(Provided entries begins)

-- ==== Sys2Proof/Certificates/Slice0/Obligations.lean ====
section
/-! DEFINITION. The statements for the provers. Each docstring names what of spec/ it formalises; where a clause rests
on a decision of the spec, an inference it marks as its own, or a choice of this model, it says so. `Delivered`
(Sys2Proof/Safety.lean) says that the one response was added and that the host's coming actions, with every byte of
the buffers they bring, are as before: it is the frame. -/

open Sys2Proof Sys2Proof.Machine

/- ### Decoding and presenting requests -/

/-- Presenting a well-formed operation and decoding the request gives it back, with every operand at every value the
ports admit (30_encoding.md R77, R80; the select codes are the spec's decision D3, the port width of buf_len is log
entry 5). -/
def Obligations.DecodeOfEncodeIsTheOperation : Prop :=
  ∀ i : Instr, i.wellFormed = true → decode (encode i) = .op i

/-- What decodes to an operation is well formed, and its encoding agrees with the request in the select and, port by
port, in the operand its format looks at (30_encoding.md R77, 10_state.md R31: decisions D2, D33). -/
def Obligations.EncodeOfDecodeKeepsTheUsedPorts : Prop :=
  ∀ (r : Request) (i : Instr), decode r = .op i →
    i.wellFormed = true ∧ (encode i).op = r.op ∧
    (r.op = 0b000#3 → (encode i).fcf_in = r.fcf_in) ∧
    (r.op = 0b001#3 → (encode i).fld_in = r.fld_in) ∧
    (2 ≤ r.op.toNat → (encode i).buf_len = r.buf_len ∧ (encode i).buf = r.buf)

/-- The operation map of 30_encoding.md R80 and the reserved codes of R81, on written-out requests (the codes are the spec's
decisions D3 and D6). -/
def Obligations.SelectCodesNameTheOperations : Prop :=
  decode ⟨0b000#3, 0#8, [], 0x8861#16, zeroFields⟩ = .op (.fcfdec 0x8861#16) ∧
  decode ⟨0b001#3, 0#8, [], 0#16, ⟨1#3, 0#1, 0#1, 0#1, 1#1, 0#3, 2#2, 0#2, 2#2⟩⟩ =
    .op (.fcfenc ⟨1#3, 0#1, 0#1, 0#1, 1#1, 0#3, 2#2, 0#2, 2#2⟩) ∧
  decode ⟨0b010#3, 12#8, [(0, 0x0B#8)], 0#16, zeroFields⟩ = .op (.ackreq ⟨12, [(0, 0x0B#8)]⟩) ∧
  decode ⟨0b011#3, 12#8, [(0, 0x0B#8)], 0#16, zeroFields⟩ = .op (.addrdec ⟨12, [(0, 0x0B#8)]⟩) ∧
  decode ⟨0b100#3, 9#8, [(0, 0x0B#8)], 0#16, zeroFields⟩ = .op (.hdrx ⟨9, [(0, 0x0B#8)]⟩) ∧
  decode ⟨0b101#3, 10#8, [(0, 0x0B#8)], 0#16, zeroFields⟩ = .op (.lenchk ⟨10, [(0, 0x0B#8)]⟩) ∧
  decode ⟨0b110#3, 12#8, [], 0x8861#16, zeroFields⟩ = .reserved 0b110#3 ∧
  decode ⟨0b111#3, 12#8, [], 0x8861#16, zeroFields⟩ = .reserved 0b111#3

/- ### The step -/

/-- A step whose next action is a request that decodes to an operation is that operation's meaning in the state without
the request. The list of the host's actions is this model's form of 70_reset_and_hazards.md section 6 (log entry 1). -/
def Obligations.StepRunsTheDecodedOperation : Prop :=
  ∀ (s : State) (r : Request) (rest : List HostAction) (i : Instr),
    s.inbox = .request r :: rest → decode r = .op i → step s = exec i { s with inbox := rest }

/-- Every presented request is answered by exactly one response, and the step changes nothing else of the host's: the
later actions stay, every byte of the buffers they bring included (00_scope.md R13, 20_memory.md R52: decisions D1, D24). -/
def Obligations.EveryRequestGetsExactlyOneResponse : Prop :=
  ∀ (s : State) (r : Request) (rest : List HostAction),
    s.inbox = .request r :: rest →
      ∃ (t : State) (a : Response), step s = .next t ∧ Delivered { s with inbox := rest } t a

/-- No step stops, in any state: no operation reads at or past `Buf.len`, none blocks, and a failure is a response
(20_memory.md section 3, 60_exceptions.md section 3, 70_reset_and_hazards.md section 5, decision D30). That a step with no
action left goes on unchanged is this model's reading (log entry 7). -/
def Obligations.NoStepEverStops : Prop := ∀ s : State, s.Steps

/-- A reserved operation select is answered IllegalOp, with info 000, note 00 and no result, whatever the operand ports
and the buffer hold, the empty buffer included (30_encoding.md R81, 60_exceptions.md R188: decision D6). -/
def Obligations.ReservedSelectAnswersIllegalOp : Prop :=
  ∀ (s : State) (r : Request) (rest : List HostAction),
    s.inbox = .request r :: rest → (r.op = 0b110#3 ∨ r.op = 0b111#3) →
      ∃ t a, step s = .next t ∧ Delivered { s with inbox := rest } t a ∧
        a = .failed .illegalOp ∧ a.status = 0b111#3 ∧ a.info = 0b000#3 ∧ a.note = 0b00#2 ∧ a.result? = none

/-- With no action left the step leaves the state as it is: FP154 "waits for a request" (70_reset_and_hazards.md
section 1; log entry 7 is this model's reading of the wait). -/
def Obligations.WaitingForARequestChangesNothing : Prop :=
  ∀ s : State, s.inbox = [] → step s = .next s

/-- Reset between transactions has no architectural effect; a transaction cut by reset has no response and changes
nothing else, whatever the host does next; and the same request presented again is answered as the cut one would have
been, by the very state the uncut one leads to (70_reset_and_hazards.md R210, R211: decision D28). -/
def Obligations.ResetHasNoArchitecturalEffect : Prop :=
  (∀ (s : State) (rest : List HostAction),
    s.inbox = .reset :: rest → step s = .next { s with inbox := rest }) ∧
  (∀ (s : State) (r : Request) (rest : List HostAction),
    s.inbox = .requestCutByReset r :: rest → step s = .next { s with inbox := rest }) ∧
  (∀ (s : State) (r : Request) (rest : List HostAction),
    s.inbox = .requestCutByReset r :: .request r :: rest →
      ∃ t, step s = .next t ∧ t.responses = s.responses ∧ t.inbox = .request r :: rest ∧
        step t = step { s with inbox := .request r :: rest })
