/- ### Witnesses: a state and operands that meet each statement's hypotheses -/

/-- DecodeOfEncodeIsTheOperation, at the port's bound. -/
theorem witness_wellFormed : (Instr.lenchk ⟨255, []⟩).wellFormed = true := by decide
/-- EncodeOfDecodeKeepsTheUsedPorts, a request for each of its clauses. -/
theorem witness_decodes :
    decode ⟨0b000#3, 7#8, [], 0x8861#16, fields8861⟩ = .op (.fcfdec 0x8861#16) ∧
    decode ⟨0b001#3, 7#8, [], 0x8861#16, fields8861⟩ = .op (.fcfenc fields8861) ∧
    decode ⟨0b101#3, 255#8, [], 0x8861#16, fields8861⟩ = .op (.lenchk ⟨255, []⟩) := by decide
/-- StepRunsTheDecodedOperation and EveryRequestGetsExactlyOneResponse. -/
theorem witness_request :
    ∃ s r rest i, State.inbox s = .request r :: rest ∧ decode r = .op i :=
  ⟨State.reset.withFetchWord 8 4, bareRequest 4#3, [], .hdrx ⟨0, []⟩, by decide⟩
/-- ReservedSelectAnswersIllegalOp, both codes. -/
theorem witness_reserved :
    ((State.reset.withFetchWord 8 6).inbox = [.request (bareRequest 0b110#3)]) ∧
    ((State.reset.withFetchWord 8 7).inbox = [.request (bareRequest 0b111#3)]) := by decide
/-- WaitingForARequestChangesNothing. -/
theorem witness_waiting : State.reset.inbox = [] := by decide
/-- The actions of ResetHasNoArchitecturalEffect: reset, a cut transaction with something else after it, and one
presented again. -/
theorem witness_host_actions :
    ∃ a b c : State, a.inbox = .reset :: [] ∧ b.inbox = .requestCutByReset (bareRequest 4#3) :: .reset :: [] ∧
      c.inbox = .requestCutByReset (bareRequest 4#3) :: .request (bareRequest 4#3) :: [] :=
  ⟨⟨[.reset], [], 0⟩, ⟨[.requestCutByReset (bareRequest 4#3), .reset], [], 0⟩,
    ⟨[.requestCutByReset (bareRequest 4#3), .request (bareRequest 4#3)], [], 0⟩, rfl, rfl, rfl⟩
/-- HostStoreIsSeenByTheNextTransaction: changes at the ends of the header and behind it. -/
theorem witness_host_store :
    10 ≤ (Buffer.ofBytes frameA).len ∧ (Buffer.ofBytes frameA).backed ∧
    [0, 9, 10].map (fun off => (seen frameA).byteAt off) = [0x0B#8, 0x56#8, 0xAB#8] := by decide
/-- HostPlacedBufferHoldsItsBytes: lengths stated at the bytes there are, and below. -/
theorem witness_host_place : 12 ≤ frameA.length ∧ 0 ≤ frameA.length := by decide
/-- EveryStepKeepsTheInvariant: a state with a buffer, a response and a request still to answer. -/
theorem witness_invariant :
    ∃ s t : State, s.Inv ∧ s.responses ≠ [] ∧ step s = .next t ∧ t.responses ≠ s.responses := by
  refine ⟨⟨[.request ⟨4#3, 12#8, Memory.ofBytes frameA, 0#16, zeroFields⟩], [.failed .illegalOp], 1⟩, _, ⟨?_, ?_⟩,
    by simp, rfl, by decide⟩
  · intro a ha
    rw [List.mem_singleton.mp ha]
    exact ofBytes_wf frameA
  · intro r hr
    rw [List.mem_singleton.mp hr]
    trivial
/-- The premise of RunAnswersEveryRequestAsIfAlone, on a request of each kind: a whole header, a short one, and codec
and reserved requests that state a length without having the bytes. -/
theorem witness_run :
    ∀ r ∈ [Request.mk 4#3 12#8 (Memory.ofBytes frameA) 0#16 zeroFields,
        ⟨5#3, 9#8, Memory.ofBytes (frameA.take 9), 0#16, zeroFields⟩, ⟨0#3, 12#8, [], 0x8861#16, zeroFields⟩,
        ⟨6#3, 12#8, [], 0#16, zeroFields⟩],
      2 ≤ r.op.toNat → r.op.toNat ≤ 5 → r.buffer.backed := by decide
/-- The premises of TransactionsInEitherOrderAnswerAlike: two buffers, the shorter below ten bytes. -/
theorem witness_backed :
    Instr.hdrx (.ofBytes frameA) ∈ bufferOps (.ofBytes frameA) ∧
    Instr.ackreq (.ofBytes (frameA.take 9)) ∈ bufferOps (.ofBytes (frameA.take 9)) ∧ (Buffer.ofBytes frameA).backed ∧
    (Buffer.ofBytes (frameA.take 9)).backed := by decide
/-- The premises of SameRequestGivesSameResponse: two buffers that differ at and past the stated length. -/
theorem witness_same_request :
    let b : Buffer := ⟨10, Memory.ofBytes frameA⟩
    let b' : Buffer := ⟨10, Memory.ofBytes (frameA.take 10)⟩
    (bufferOps b)[2]? = some (.hdrx b) ∧ (bufferOps b')[2]? = some (.hdrx b') ∧ b.len = b'.len ∧
      (∀ a < b.len, b.bytes.read? a = b'.bytes.read? a) ∧ b.backed ∧ b ≠ b' := by decide
/-- NothingOfATransactionStays: FCFDEC of one word, presented with different unused ports. -/
theorem witness_nothing_stays :
    ∃ (r r' : Request) (t t' : State), r ≠ r' ∧ step { State.reset with inbox := [.request r] } = .next t ∧
      step { State.reset with inbox := [.request r'] } = .next t' ∧ t.responses = t'.responses :=
  ⟨⟨0#3, 0#8, [], 5#16, zeroFields⟩, ⟨0#3, 12#8, Memory.ofBytes frameA, 5#16, fields8861⟩, _, _, by decide, rfl, rfl, rfl⟩
/-- UnusedPortsAreIgnored: one request of each format, presented with other unused ports. -/
theorem witness_unused_ports :
    ∃ r r' : Request, r.op = 4#3 ∧ r.op = r'.op ∧ r ≠ r' ∧ r.buf_len = r'.buf_len ∧
      (∀ a < r.buf_len.toNat, r.buf.read? a = r'.buf.read? a) ∧ r.buffer.backed :=
  ⟨⟨4#3, 10#8, Memory.ofBytes frameA, 1#16, fields8861⟩,
    ⟨4#3, 10#8, Memory.ofBytes (frameA.take 10), 2#16, zeroFields⟩, by decide⟩
theorem witness_unused_ports_codec :
    ∃ r r' q q' : Request, r.op = 0b000#3 ∧ r'.op = r.op ∧ r.fcf_in = r'.fcf_in ∧ r ≠ r' ∧
      q.op = 0b001#3 ∧ q'.op = q.op ∧ q.fld_in = q'.fld_in ∧ q ≠ q' :=
  ⟨⟨0#3, 0#8, [], 5#16, zeroFields⟩, ⟨0#3, 9#8, [], 5#16, fields8861⟩, ⟨1#3, 0#8, [], 5#16, fields8861⟩,
    ⟨1#3, 9#8, [], 6#16, fields8861⟩, by decide⟩
/-- NoOperationWritesTheBuffer: an operation of each family that completes. -/
theorem witness_completes :
    ∀ i ∈ Instr.fcfdec 0x8861#16 :: .fcfenc fields8861 :: bufferOps (.ofBytes frameA),
      (answer? (exec i State.reset)).isSome := by decide
/-- OperationsEndOnlyInTheirKinds: an operation that answers. -/
theorem witness_answers : Answers (.fcfdec 0xFFFF#16) State.reset (.ok (.fldOut (extractFields 0xFFFF#16)) 0b00#2) :=
  ⟨_, rfl, delivered_deliver _ _⟩
/-- The bounds of the size check, and the bits and lengths where the clauses of the other statements meet:
InvertingOneBitChangesOneMember at bits 0 and 15, SizeCheckComesFirstInEveryBufferOperation,
TruncatedBufferExactlyBelowTen and HdrxDeliversTheRawHeader at 9 and 10. -/
theorem witness_bounds : 0 < 16 ∧ 15 < 16 ∧ Instr.hdrx ⟨9, []⟩ ∈ bufferOps ⟨9, []⟩ ∧ 9 < 10 ∧
    Instr.lenchk ⟨10, []⟩ ∈ bufferOps ⟨10, []⟩ := by
  decide
/-- ReservedFcfBitsAreCarried, last clause: buffers that differ in the reserved bits only. -/
theorem witness_reserved_bits :
    let b := seen (frame10 0x0B#8 0x61#8 0x88#8)
    let b' := seen (frame10 0x0B#8 0xE1#8 0xBB#8)
    (b.len < 10 ↔ b'.len < 10) ∧ b.byteAt 1 &&& 0x7F#8 = b'.byteAt 1 &&& 0x7F#8 ∧
      b.byteAt 2 &&& 0xCC#8 = b'.byteAt 2 &&& 0xCC#8 ∧ b.byteAt 1 ≠ b'.byteAt 1 ∧ b.byteAt 2 ≠ b'.byteAt 2 ∧
      ∀ off < 10, off ≠ 1 → off ≠ 2 → b.byteAt off = b'.byteAt off := by decide
/-- UnrepresentableAddressingByAddrdecOnly and the failing clause of AddrdecClassifiesOrReportsEveryCause: each cause
alone, and none. -/
theorem witness_causes :
    [(0x61#8, 0x8C#8), (0x61#8, 0xC8#8), (0x21#8, 0x88#8), (0x61#8, 0x88#8)].map
      (fun p =>
        let b := seen (frame10 0x0B#8 p.1 p.2)
        ((b.byteAt 1).getLsbD 6, (b.byteAt 2).extractLsb' 2 2, (b.byteAt 2).extractLsb' 6 2)) =
      [(true, 3#2, 2#2), (true, 2#2, 3#2), (false, 2#2, 2#2), (true, 2#2, 2#2)] := by decide
/-- AddrdecClassifiesOrReportsEveryCause: the fields its equations name. -/
theorem witness_address_fields :
    let b := seen (frame10 0x0B#8 0x61#8 0x88#8)
    (0x0022#16).toNat = (b.byteAt 4).toNat + 256 * (b.byteAt 5).toNat ∧
    (0x1234#16).toNat = (b.byteAt 6).toNat + 256 * (b.byteAt 7).toNat ∧
    (0x5678#16).toNat = (b.byteAt 8).toNat + 256 * (b.byteAt 9).toNat := by decide
/-- LenchkEnforcesTheMtuInvariant, MtuExceededByLenchkOnly: 127 and 128, 0 and 255. -/
theorem witness_lengths :
    [0x00#8, 0x7F#8, 0x80#8, 0xFF#8].map
      (fun l => ((seen (frame10 l 0x61#8 0x88#8)).byteAt 0).toNat) = [0, 127, 128, 255] := by decide
/-- MtuExceededByLenchkOnly and UnrepresentableAddressingByAddrdecOnly: the failures happen. -/
theorem witness_failures :
    Answers (.lenchk (.ofBytes (frame10 0x80#8 0x61#8 0x88#8))) State.reset (.failed .mtuExceeded) ∧
    Answers (.addrdec (.ofBytes (frame10 0x0B#8 0x21#8 0x88#8))) State.reset (.failed (.unrepresentableAddressing 0b100#3)) :=
  ⟨⟨_, rfl, delivered_deliver _ _⟩, ⟨_, rfl, delivered_deliver _ _⟩⟩
/-- PayloadExtentOnlyForLegalLengths: each side of both bounds. -/
theorem witness_payload_lengths :
    (8#8).toNat < 9 ∧ 9 ≤ (9#8).toNat ∧ (127#8).toNat ≤ 127 ∧ 127 < (128#8).toNat := by decide
/-- ResponseDependsOnTheListedOffsetsOnly: two buffers of different sizes that agree at ACKREQ's offsets. -/
theorem witness_offsets :
    let b := Buffer.ofBytes (frame10 0x7F#8 0x61#8 0x00#8)
    let b' := Buffer.ofBytes frameA
    (bufferOps b)[0]? = some (.ackreq b) ∧ (bufferOps b')[0]? = some (.ackreq b') ∧
    ∀ off ∈ resultOffsets (.ackreq b),
      (seen (frame10 0x7F#8 0x61#8 0x00#8)).byteAt off = (seen frameA).byteAt off := by
  decide
/-- HdrxInvertsTheLayout: a buffer of ten bytes and one longer. -/
theorem witness_layout : 10 ≤ (frame10 0#8 0#8 0#8).length ∧ 10 ≤ frameA.length := by decide
/-- AckSuppressionAndConcreteCases, its four clauses. -/
theorem witness_ack_clauses :
    (let b := seen [0x0B#8, 0x61#8, 0x88#8, 0x2B#8, 0x22#8, 0x00#8, 0xFF#8, 0xFF#8, 0x78#8, 0x56#8]
     (b.byteAt 1).getLsbD 5 = true ∧ b.byteAt 6 = 0xFF#8 ∧ b.byteAt 7 = 0xFF#8) ∧
    ((seen (frame10 0x09#8 0x62#8 0x88#8)).byteAt 1).extractLsb' 0 3 = 2#3 ∧
    (let b := seen frameA
     (b.byteAt 1).extractLsb' 0 3 = 1#3 ∧ (b.byteAt 1).getLsbD 5 = true ∧ b.byteAt 6 = 0x34#8 ∧ b.byteAt 7 = 0x12#8) ∧
    (let b := seen (frame10 0x0B#8 0x41#8 0x88#8)
     (b.byteAt 1).extractLsb' 0 3 = 1#3 ∧ (b.byteAt 1).getLsbD 5 = false ∧ b.byteAt 6 = 0x34#8 ∧
       b.byteAt 7 = 0x12#8) := by decide
/-- AckreqHasNoHiddenCondition and AddrdecIgnoresEverythingElse: two buffers of at least ten bytes that differ in
everything else. -/
theorem witness_hidden :
    let b := seen [0x0B#8, 0x61#8, 0x88#8, 0x2A#8, 0x22#8, 0x00#8, 0x34#8, 0x12#8, 0x78#8, 0x56#8]
    let a := seen [0xFF#8, 0x39#8, 0x77#8, 0xD5#8, 0xDD#8, 0xFF#8, 0x34#8, 0x12#8, 0x87#8, 0xA9#8]
    let d := seen [0xFF#8, 0xDE#8, 0xBB#8, 0xD5#8, 0x22#8, 0x00#8, 0x34#8, 0x12#8, 0x78#8, 0x56#8]
    (b.len < 10 ↔ a.len < 10) ∧ (b.len < 10 ↔ d.len < 10) ∧
    (b.byteAt 1 &&& 0x27#8 = a.byteAt 1 &&& 0x27#8 ∧ b.byteAt 6 = a.byteAt 6 ∧ b.byteAt 7 = a.byteAt 7) ∧
    ((b.byteAt 1).getLsbD 6 = (d.byteAt 1).getLsbD 6 ∧ b.byteAt 2 &&& 0xCC#8 = d.byteAt 2 &&& 0xCC#8 ∧
      ∀ off < 10, 4 ≤ off → b.byteAt off = d.byteAt off) := by decide
/-- AddrdecCarriesModeOneThrough (its failing clause with Intra-PAN clear is witness_mode_one_clear) and
AddrdecIgnoresTheBytesOfModeNone: the modes of each clause, Intra-PAN set. -/
theorem witness_modes :
    [0x84#8, 0x48#8, 0xC4#8, 0x4C#8, 0x80#8, 0x08#8, 0x00#8].map
      (fun hi =>
        let b := seen (frame10 0x0B#8 0x61#8 hi)
        ((b.byteAt 1).getLsbD 6, (b.byteAt 2).extractLsb' 2 2, (b.byteAt 2).extractLsb' 6 2)) =
      [(true, 1#2, 2#2), (true, 2#2, 1#2), (true, 1#2, 3#2), (true, 3#2, 1#2), (true, 0#2, 2#2), (true, 2#2, 0#2),
        (true, 0#2, 0#2)] := by decide
/-- AddrdecCarriesModeOneThrough, its failing clause: a mode of 1 with Intra-PAN clear. -/
theorem witness_mode_one_clear :
    let b := seen (frame10 0x0B#8 0x21#8 0x84#8)
    (b.byteAt 1).getLsbD 6 = false ∧ (b.byteAt 2).extractLsb' 2 2 = 1#2 ∧ (b.byteAt 2).extractLsb' 6 2 = 2#2 ∧
      answer? (exec (.addrdec (.ofBytes (frame10 0x0B#8 0x21#8 0x84#8))) State.reset) =
        some (.failed (.unrepresentableAddressing 0b100#3)) := by decide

(Provided entries ends)

§ Work task
From the listing above, output exactly the run of lines that starts with the line containing "s = .next s" and ends with the line containing "presented again. -/".

§ Answer section
  ∀ s : State, s.inbox = [] → step s = .next s

/-- Reset between transactions has no architectural effect; a transaction cut by reset has no response and changes
nothing else, whatever the host does next; and the same request presented again is answered as the cut one would have
been, by the very state the uncut one leads to (70_reset_and_hazards.md R210, R211: decision D28). -/
def Obligations.ResetHasNoArchitecturalEffect : Prop :=
  (∀ (s : State) (rest : List HostAction),
    s.inbox = .reset :: rest → step s = .next { s with inbox := rest }) ∧
  (∀ (s : State) (r : Request) (rest : List HostAction),
    s.inbox = .requestCutByReset r :: rest → step s = .next { s with inbox := rest }) ∧
  (∀ (s : State) (r : Request) (rest : List HostAction),
    s.inbox = .requestCutByReset r :: .request r :: rest →
      ∃ t, step s = .next t ∧ t.responses = s.responses ∧ t.inbox = .request r :: rest ∧
        step t = step { s with inbox := .request r :: rest })
/- ### Witnesses: a state and operands that meet each statement's hypotheses -/

/-- DecodeOfEncodeIsTheOperation, at the port's bound. -/
theorem witness_wellFormed : (Instr.lenchk ⟨255, []⟩).wellFormed = true := by decide
/-- EncodeOfDecodeKeepsTheUsedPorts, a request for each of its clauses. -/
theorem witness_decodes :
    decode ⟨0b000#3, 7#8, [], 0x8861#16, fields8861⟩ = .op (.fcfdec 0x8861#16) ∧
    decode ⟨0b001#3, 7#8, [], 0x8861#16, fields8861⟩ = .op (.fcfenc fields8861) ∧
    decode ⟨0b101#3, 255#8, [], 0x8861#16, fields8861⟩ = .op (.lenchk ⟨255, []⟩) := by decide
/-- StepRunsTheDecodedOperation and EveryRequestGetsExactlyOneResponse. -/
theorem witness_request :
    ∃ s r rest i, State.inbox s = .request r :: rest ∧ decode r = .op i :=
  ⟨State.reset.withFetchWord 8 4, bareRequest 4#3, [], .hdrx ⟨0, []⟩, by decide⟩
/-- ReservedSelectAnswersIllegalOp, both codes. -/
theorem witness_reserved :
    ((State.reset.withFetchWord 8 6).inbox = [.request (bareRequest 0b110#3)]) ∧
    ((State.reset.withFetchWord 8 7).inbox = [.request (bareRequest 0b111#3)]) := by decide
/-- WaitingForARequestChangesNothing. -/
theorem witness_waiting : State.reset.inbox = [] := by decide
/-- The actions of ResetHasNoArchitecturalEffect: reset, a cut transaction with something else after it, and one
presented again. -/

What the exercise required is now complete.